Pisti ve otomobili tanımak adına pistte attığımız ısınma turundan sonra biz de Vantage da hazır. Fren, dönüş ve gaz noktalarını ayarlamak çok kolay. Vektörel tork dağılımı yapabilen elektronik diferansiyel kilidinin kullanıldığı ilk Aston Martin olan Vantage gücünü yola aktarma konusunda çok başarılı. Direksiyon kimilerine fazla yumuşak gelebilir ancak yönlendirme yeteneği ve geri bildirimi başarılı.
Opsiyonel fren sistemi üst üste atılan hızlı turlarda bile performans kaybı göstermezken pedal hissi de iyi. Pistten normal trafik koşullarına çıktığımızda Vantage'ın gerçek bir sporcu olduğunu bir daha anlıyoruz.

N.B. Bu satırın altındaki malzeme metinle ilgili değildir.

/-- TALLY_END payload (R152). -/
structure TallyEndP where
  seq         : Word
  kind        : Byte
  flags       : Byte
  tallyFrames : Half
  instant     : Ns
  tq          : BitVec 4
  histFrames  : Half
  streamBytes : Word
  streamCrc   : Word
  overrun     : Word
  tooSoon     : Word
  refSeq      : Word
  deriving DecidableEq, Repr

/-- HIST frame header (R151). -/
structure HistHdr where
  seq       : Word
  histogram : Byte
  absolute  : Bool
  deriving DecidableEq, Repr

/-- A health record without its check, which is the CRC-32C of the rest (R185). -/
structure HealthRec where
  time    : Ns
  did     : Did
  cls     : Byte
  unit    : Half
  op      : Half
  temp    : Half
  volt    : Half
  step    : Word
  quality : Byte
  detail  : BitVec 24
  deriving DecidableEq, Repr

/-- A verdict record without its check (R316). -/
structure VerdictRec where
  verdict    : Byte
  reason     : Byte
  flags      : Byte
  quality    : Byte
  checkpoint : Half
  operation  : Half
  unit       : Half
  stage      : Half
  capture    : Word
  step       : DWord
  firstElem  : Word
  differing  : Word
  ulp        : Word
  modelId    : Word
  modelDig   : DWord
  time       : Ns
  did        : Did
  deriving DecidableEq, Repr

/-- The appointment structure of R55. -/
structure Appointment where
  instant  : Ns
  action   : Byte
  flags    : Byte
  slot     : Byte
  period   : Word
  count    : Half
  argument : BitVec 48
  deriving DecidableEq, Repr

/-- REG_RSP payload (R157). -/
structure RegRspP where
  status    : Byte
  duplicate : Bool
  data      : List Byte
  deriving DecidableEq, Repr

/-- SLEEPING payload (R163). -/
structure SleepingP where
  state   : Byte
  refType : Byte
  refTag  : Half
  time    : Ns
  deriving DecidableEq, Repr

/-- REDUCE_PART and REDUCE_RESULT payload (R253): the header and the element bytes. -/
structure ReduceP where
  instant   : Ns
  id        : Byte
  flags     : Byte
  digest    : Word
  leavesIn  : Half
  leavesOut : Half
  tvIn      : Byte
  tvOut     : Byte
  elems     : List Byte
  deriving DecidableEq, Repr

/-- A mirror item of R357. `entry` of kind 1 is the 64-byte stream entry. -/
inductive MirrorItem where
  | stream (index : BitVec 20) (entry : List Byte)
  | image (did : Did) (sect : Byte) (item : Half) (value : BitVec 96) (instant : Ns) (seq : Word)
  | lease (did : Did) (epoch : Half) (expiry : Ns)
  deriving DecidableEq, Repr

/-- BUDDY_STATE payload (R357). -/
structure BuddyStateP where
  time     : Ns
  did      : Did
  flags    : Byte
  lastSent : Word
  lastApp  : Word
  leases   : DWord
  deriving DecidableEq, Repr

/-- CAL_REPORT payload (R357); time values signed in 2^-16 ns. -/
structure CalReportP where
  ring      : Byte
  leaves    : Byte
  exchanges : Word
  ownOffset : DWord
  channel   : DWord
  thetaB    : List DWord
  deriving DecidableEq, Repr

/-- A frame's payload. Types whose body the leaf or host die produces as bytes keep them as bytes. -/
inductive Payload where
  | timeSync (p : TimeSyncP)
  | timeFollow (p : TimeFollowP)
  | delayReq (p : DelayReqP)
  | delayResp (p : DelayRespP)
  | leaseReq (p : LeaseReqP)
  | leaseGrant (p : LeaseGrantP)
  | tally (h : TallyHdr) (bytes : List Byte)
  | tallyEnd (p : TallyEndP)
  | hist (h : HistHdr) (bytes : List Byte)
  | health (recs : List HealthRec)
  | trace (core : BitVec 3) (offset : Word) (bytes : List Byte)
  | traceLoss (bytes : List Byte)
  | dump (id : Word) (entry : Half) (kind status : Byte) (address : DWord) (bytes : List Byte)
  | captureDesc (id total frames : Word) (hdr : List Byte)
  | captureData (id offset : Word) (bytes : List Byte)
  | verdict (did : Did) (capture : Word) (r : VerdictRec)
  | regRd (did : Did) (offset count : Half)
  | regWr (did : Did) (lockOp : Byte) (offset count : Half) (data : List Byte)
  | regRsp (p : RegRspP)
  | appoint (did : Did) (a : Appointment)
  | sleeping (p : SleepingP)
  | nop (bytes : List Byte)
  | routed (dx dy sx sy : BitVec 3) (hop : Byte) (h : Hdr) (body : List Byte)
  | reducePart (p : ReduceP)
  | reduceResult (p : ReduceP)
  | mirror (seq : Word) (items : List MirrorItem)
  | mirrorAck (seq discarded : Word)
  | buddyState (p : BuddyStateP)
  | calReport (p : CalReportP)
  | stateLoad (sect : Byte) (offset : Word) (data : List Byte)
  | stateDone (bitmap : Word) (total : DWord) (crc : Word)
  deriving DecidableEq, Repr

structure Frame where
  hdr : Hdr
  pay : Payload
  deriving DecidableEq, Repr

/-- A requester of a leaf's registers: a host port requester identifier, or a ring end by its REG frames. -/
inductive Requester where
  | host (id : BitVec 4)
  | ring (rx : Rx)
  deriving DecidableEq, Repr

/-- A 64-bit register is written whole, or by its low or high 32-bit word (R433). -/
inductive WriteData where
  | low (w : Word)
  | high (w : Word)
  | full (d : DWord)
  deriving DecidableEq, Repr

/-- A narrow or full write of a check-value feed (R409). -/
inductive FeedData where
  | b1 (d : Byte)
  | b2 (d : Half)
  | b4 (d : Word)
  deriving DecidableEq, Repr

/-- A job: the function (0 physical, 1 to 16 virtual), its command ring and the descriptor index. -/
structure JobRef where
  fn   : Nat
  ring : Nat
  idx  : Word
  deriving DecidableEq, Repr

/-- Bytes that a job reads from host memory, with the mark of R393. -/
structure HostData where
  bytes    : List Byte
  poisoned : Bool
  deriving DecidableEq, Repr

/-- How a descriptor read ended (R377, R393). -/
inductive FetchResult where
  | read (bytes : List Byte)
  | poisoned (bytes : List Byte)
  | error
  deriving DecidableEq, Repr

/-- One valid trace-port cycle (R105). -/
structure BranchCycle where
  cnt   : BitVec 3
  taken : BitVec 4
  ev    : BitVec 2
  evPos : BitVec 3
  tgt   : DWord
  epc   : DWord
  ctx   : Word
  npc   : DWord
  exc   : Byte
  deriving DecidableEq, Repr

/-- What a calibrating end holds when the exchanges end (R43): per leaf its port latencies and channel round trip, and the
mean offsets; all in 2^-16 ns. `asymPma h` is the PMA part of hop h's asymmetry. -/
structure CalData where
  thetaA  : List Int
  thetaB  : List Int
  ownA    : Int
  ownB    : Int
  asymPma : List Int
  chan    : List Nat
  deriving DecidableEq, Repr

/-- A leaf's measured port latencies, in 2^-16 ns: the port part of its path constants (R46). -/
structure PortLatency where
  partA : Int
  partB : Int
  deriving DecidableEq, Repr

/-- A sensor reading of one quantity: the code of R87, or none when the site has no valid reading. -/
structure ThermalSample where
  site : Nat
  code : Option (BitVec 16)
  deriving DecidableEq, Repr

structure SupplySample where
  site   : Nat
  supply : Option (BitVec 16)
  margin : Option Byte
  deriving DecidableEq, Repr

/-- The answer to an attestation read-out (R361): the signature, the attested fields and the public key read. -/
structure AttestAnswer where
  signature  : List Byte
  identity   : List Byte
  serial     : DWord
  powerCount : Word
  opTime     : Word
  did        : Did
  publicKey  : List Byte
  deriving DecidableEq, Repr

/-- An access to a function's BAR0 or BAR2 (R371), with the EP mark of a poisoned TLP (R393). -/
structure BarAccess where
  fn   : Nat
  bar2 : Bool
  off  : Nat
  ep   : Bool
  deriving DecidableEq, Repr

/-- The target of a plain register access: a leaf window offset by a requester, or a BAR0 offset of a function. -/
inductive RegTarget where
  | leaf (who : LeafId) (by' : Requester) (off : Nat)
  | bar (b : BarAccess)
  /-- A function's PCI Express Command register, whose bit 2 is Bus Master Enable (R391). -/
  | command (fn : Nat)
  deriving DecidableEq, Repr

/-- The cause of a leaf cold reset (R426, LF_RST_STAT.cause 0 to 2). -/
inductive ColdCause where
  | powerOn
  | brownOut
  | pin
  deriving DecidableEq, Repr

/-- The cause of a Tervon cold reset (R428, TV_RST_STAT.cause). -/
inductive TvColdCause where
  | firstPowerOn
  | powerGood
  | thermalTrip
  deriving DecidableEq, Repr

/-- A scrub read: the raw word found (R416); `hbm` words carry their unit. -/
structure ScrubRead where
  target : Nat
  tile   : Nat
  addr   : Nat
  deriving DecidableEq, Repr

DB11'de karşılaştığımız rahat gezinti ruhu burada mevcut değil. Neredeyse tekerlek yuvalarına çarpan yaprakları bile hissediyoruz ve V8 motor AMG GT'den daha yüksek bir uğultu yayıyor. Yaklaşık 300 km'lik yolculuğun sonunda kendimizi süspansiyon için konfor düğmesini ararken buluyoruz.